> [Problem statement] Starting at the top of the data and ending with the line that holds "decided (R167). -/", transcribe each line exactly; include both ends.

> [Provided information]
------------------------------------------------

/-- An OVERLAP with next move m (R167): the present move is planned again where the next one arrives after its start, and
the window follows. -/
def overlapJoint (o : Owner) (c0 : CurMove) (t : Int) (m : Move) (s : State) : State :=
  match nextTarget s o t m with
  | some t2 =>
    let p := replan c0 (getProf s o)
    let c := p.cur.getD c0
    let n := overProfile s o t t2 m
    let w0 := min c.mv.aux.toNat (tailLen c)
    let w := ((List.range (w0 + 1)).reverse.find? (windowOk (ownerLimits s (ownW o)) p.kin c n)).getD 0
    modProf s o (fun _ => { p with jntMiss := false, ovrCut := decide (w < c.mv.aux.toNat),
                                   cur := some { c with jdec := true, jnext := some m, window := some w } })
  | none => jointMissed o s

/-- The joint of the current move with the move at the head of the queue, if it is still to be decided (R167). -/
def decideJoint (o : Owner) (s : State) : State :=
  let p := getProf s o
  match p.cur, p.queue with
  | some c, m :: _ =>
    match c.target with
    | some t =>
      if c.jdec then s
      else if mvJoint c.mv = 1 then cornerJoint o c t m s
      else overlapJoint o c t m s
    | none => s
  | _, _ => s

/-- A VEL move that could not come to rest before the soft limit in its direction ends there (R171). -/
def velSoftStop (o : Owner) (s : State) : State :=
  let p := getProf s o
  match p.cur, ownerSoft s o with
  | some c, some (lo, hi) =>
    if c.kind = .move ∧ c.target = none ∧ mvType c.mv = 2 ∧ c.vt ≠ 0 then
      let lim := if 0 < c.vt then hi else lo
      if passes (runPlan 4 p.kin c) lim 0 c.lim then
        raiseOw o caSoftLimit (modProf s o (fun p =>
          { replan { c with target := some lim, holding := false } p with slStop := true }))
      else s
    else s
  | _, _ => s

/-- The profile that brings the set-point to rest with deceleration d and jerk j. -/
def stopProfile (kind : MvKind) (d j : Nat) : CurMove := velProfile kind ⟨0, 0, d, j⟩ 0

/-- A move fails at activation (R170): it and the queue are discarded, and the set-point comes to rest at limits l. -/
def moveFails (o : Owner) (code : Nat) (l : Limits) (s : State) : State :=
  let s1 := pfRefuse o code s
  let s2 := if code = 6 then forAll (treeAxes s o) (fun a s => faultAx a 0x33 (Cfg.PFREACT_C33 s (axW a)) s) s1 else s1
  modProf s2 o (fun p => { startProfile (stopProfile .stop l.d l.j) p with queue := [], prevTarget := none })

/-- Limits of the move just ended, or the owner's. -/
def lastLimits (s : State) (o : Owner) : Limits := (getProf s o).lastLim.getD (ownerLimits s (ownW o))

/-- Move m becomes the current one (R164, R165, R170). -/
def activate (o : Owner) (m : Move) (l : Limits) (s : State) : State :=
  let p := getProf s o
  match prepareMove s o (kinTotal p) p.prevTarget m with
  | .error code => moveFails o code l s
  | .ok (t, sl) =>
    let lim := mvLimits s (ownW o) m
    let c : CurMove := { mv := m, lim := lim, target := t, vt := if mvType m = 2 then clampInt (-lim.v) lim.v (mvVel m) else 0,
                         jdec := decide (mvJoint m = 0) }
    let s1 := modProf s o (fun p =>
      { startProfile { c with nr := p.nr + 1 } p with prevTarget := t, slStop := p.slStop || sl, tag := mvTag m, nr := p.nr + 1 })
    let s2 := if sl then raiseOw o caSoftLimit s1 else s1
    velSoftStop o (decideJoint o s2)

/-! ### The end of a profile (R164, R165, R167) -/

/-- A profile that holds its velocity when it has reached it: a VEL move, a search (R164, R176). -/
def holdsAtEnd (c : CurMove) : Bool :=
  c.target.isNone && ((c.kind = .move && mvType c.mv = 2) || (c.kind = .ref && decide (c.vt ≠ 0)))

/-- What the end of the last segment sets (R165). -/
def endState (c : CurMove) (k : Kin) : Kin :=
  match c.target with
  | some t => { p := t * 2 ^ 32, v := c.endV * 2 ^ 32, a := 0 }
  | none => { p := k.p, v := c.vt * 2 ^ 32, a := 0 }

/-- The current move ends: count, flags of the move, its limits. -/
def endMove (c : CurMove) (p : Prof) : Prof :=
  if c.kind = .move then
    { p with cur := none, done := inc16 p.done, decDef := false, rev := false, slStop := false, lastLim := some c.lim, tag := 0 }
  else { p with cur := none }

/-- The next move of an OVERLAP becomes the current one at the planned end of the present move (R167). -/
def mergeOver (c : CurMove) (k : Kin) (n : CurMove) (p : Prof) : Prof :=
  let t := c.target.getD 0
  let e := endState c p.kin
  { endMove c p with
    kin := { p := e.p + k.p, v := e.v + k.v, a := e.a + k.a }
    cur := some { n with target := n.target.map (fun d => t + d) }
    prevTarget := n.target.map (fun d => t + d)
    overlaid := none, tag := mvTag n.mv }

/-- The next move of an OVERLAP starts (R167), if it passes the checks of an activation. -/
def startOver (o : Owner) (c : CurMove) (s : State) : State :=
  let p := getProf s o
  match p.queue, c.target with
  | m :: rest, some t =>
    match prepareMove s o { p := t * 2 ^ 32 } (some t) m with
    | .ok (some t2, sl) =>
      let s1 := modProf s o (fun p => { p with
        queue := rest, overlaid := some ({}, { overProfile s o t t2 m with nr := p.nr + 1 }), slStop := p.slStop || sl, nr := p.nr + 1
        cur := some { c with window := none } })
      if sl then raiseOw o caSoftLimit s1 else s1
    | _ => modProf s o (fun p => { p with cur := some { c with window := none } })
  | _, _ => modProf s o (fun p => { p with cur := some { c with window := none } })

/-- The joint of the current move in a tick of which n rounds are left (R167): with a queued move it is decided; without
one it is missed in the tick that contains the first round of segment 5, or of the window. -/
def jointStep (o : Owner) (n : Nat) (s : State) : State :=
  let p := getProf s o
  match p.cur with
  | some c =>
    if c.kind ≠ .move ∨ c.jdec ∨ c.target = none then s
    else
      let first := if mvJoint c.mv = 2 then planLen c - min c.mv.aux.toNat (tailLen c) else roundsTo5 c
      if !p.queue.isEmpty ∧ !c.late then decideJoint o s
      else if c.late ∨ first < n then jointMissed o s
      else s
  | none => s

------------------------------------------------

> [Answer to the problem]
/-- An OVERLAP with next move m (R167): the present move is planned again where the next one arrives after its start, and
the window follows. -/
def overlapJoint (o : Owner) (c0 : CurMove) (t : Int) (m : Move) (s : State) : State :=
  match nextTarget s o t m with
  | some t2 =>
    let p := replan c0 (getProf s o)
    let c := p.cur.getD c0
    let n := overProfile s o t t2 m
    let w0 := min c.mv.aux.toNat (tailLen c)
    let w := ((List.range (w0 + 1)).reverse.find? (windowOk (ownerLimits s (ownW o)) p.kin c n)).getD 0
    modProf s o (fun _ => { p with jntMiss := false, ovrCut := decide (w < c.mv.aux.toNat),
                                   cur := some { c with jdec := true, jnext := some m, window := some w } })
  | none => jointMissed o s

/-- The joint of the current move with the move at the head of the queue, if it is still to be decided (R167). -/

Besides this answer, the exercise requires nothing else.